(Material provided Opens)

-- ==== Sys2Proof/Tests/Slice0.lean ====
section
/-! SUPPORT. Tests/Slice0.lean: checks of the model on small inputs. Expected values are those of
95_test_vectors.md, at the place each docstring names, unless it says otherwise. The theorems named
witness_… show a state and operands that meet the hypotheses of the obligation they name. -/

namespace Sys2Proof.Tests

open Sys2Proof.Machine

/-! ### Helpers -/

/-- The state after reset with cells in memory and the program counter set. -/
def at_ (pc : Addr) (mem : Store) : State := { State.reset with pc := pc, mem := mem }

/-- The state after reset with A and B set. -/
def ab (a b : Word) : State := { State.reset with a := a, b := b }

/-- The state after reset with commands on the port. -/
def ask (cs : List Command) : State := { State.reset with port := cs }

/-- What `f` sees of a next state; nothing of a fault or a refusal. -/
def see {α : Type} (f : State → α) : Host.Outcome State Fault Refusal → Option α
  | .next t => some (f t)
  | .fault _ => none
  | .refused _ => none

/-- The fault of an outcome. -/
def faultOf : Host.Outcome State Fault Refusal → Option Fault
  | .next _ => none
  | .fault r => some r
  | .refused _ => none

/-- A, Z, N, O and PC. -/
structure AluView where
  a : Word
  z : Bool
  n : Bool
  o : Bool
  pc : Addr
deriving DecidableEq, Repr

/-- A, Z, N, O and PC of a state. -/
def alu (t : State) : AluView := ⟨t.a, t.z, t.n, t.o, t.pc⟩

/-- The parameters with the least address width and the other value of every choice. -/
def otherParams : Params :=
  { Params.default with
    addrExtra := 0, layout := .msbFirst, shadowFp := .binary32, oUpdate := .sticky, divOvf := .undefined
    cellCapacity := some 1, traceCapacity := some 1 }

/-! ### Well-formedness: each check refuses an ill-formed term -/

theorem test_ill_formed_lda_indexed : (Instr.lda .idx 5#24).wellFormed = false := by decide
theorem test_ill_formed_ldb_indexed : (Instr.ldb .idx 5#24).wellFormed = false := by decide
theorem test_ill_formed_sta_immediate : (Instr.sta .imm 5#24).wellFormed = false := by decide
theorem test_ill_formed_sta_indexed : (Instr.sta .idx 5#24).wellFormed = false := by decide
theorem test_ill_formed_stb_immediate : (Instr.stb .imm 5#24).wellFormed = false := by decide
theorem test_ill_formed_stb_indexed : (Instr.stb .idx 5#24).wellFormed = false := by decide

/-! ### Decoding: words written out from the fields of 30_encoding.md R101 and R106 -/

/-- Operand (24 bits), mode (2 bits), opcode (6 bits), in the layout LSB_FIRST. -/
theorem test_decode_loads_and_stores :
    decode .lsbFirst 0b00000000000000000000010100000001#32 = .ok (.lda .imm 5#24) ∧
    decode .lsbFirst 0b11111111111111111111111101000001#32 = .ok (.lda .dir 16777215#24) ∧
    decode .lsbFirst 0b00000000000000000110010010000001#32 = .ok (.lda .ind 100#24) ∧
    decode .lsbFirst 0b10000000000000000000000000000010#32 = .ok (.ldb .imm 0x800000#24) ∧
    decode .lsbFirst 0b00000000000000000000011101000010#32 = .ok (.ldb .dir 7#24) ∧
    decode .lsbFirst 0b11111111111111111111111110000010#32 = .ok (.ldb .ind 16777215#24) ∧
    decode .lsbFirst 0b00000000000000000110010001000011#32 = .ok (.sta .dir 100#24) ∧
    decode .lsbFirst 0b00000000000000000000011110000011#32 = .ok (.sta .ind 7#24) ∧
    decode .lsbFirst 0b00000000000000000000000001000100#32 = .ok (.stb .dir 0#24) ∧
    decode .lsbFirst 0b00000000000000000001010010000100#32 = .ok (.stb .ind 20#24) := by decide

(Material provided Closes)

▶ Task prompt:
The lines you need are those with the word "none"; list them from the entries.

▶ Output for this exercise:
  | .fault _ => none
  | .refused _ => none
  | .next _ => none
  | .refused _ => none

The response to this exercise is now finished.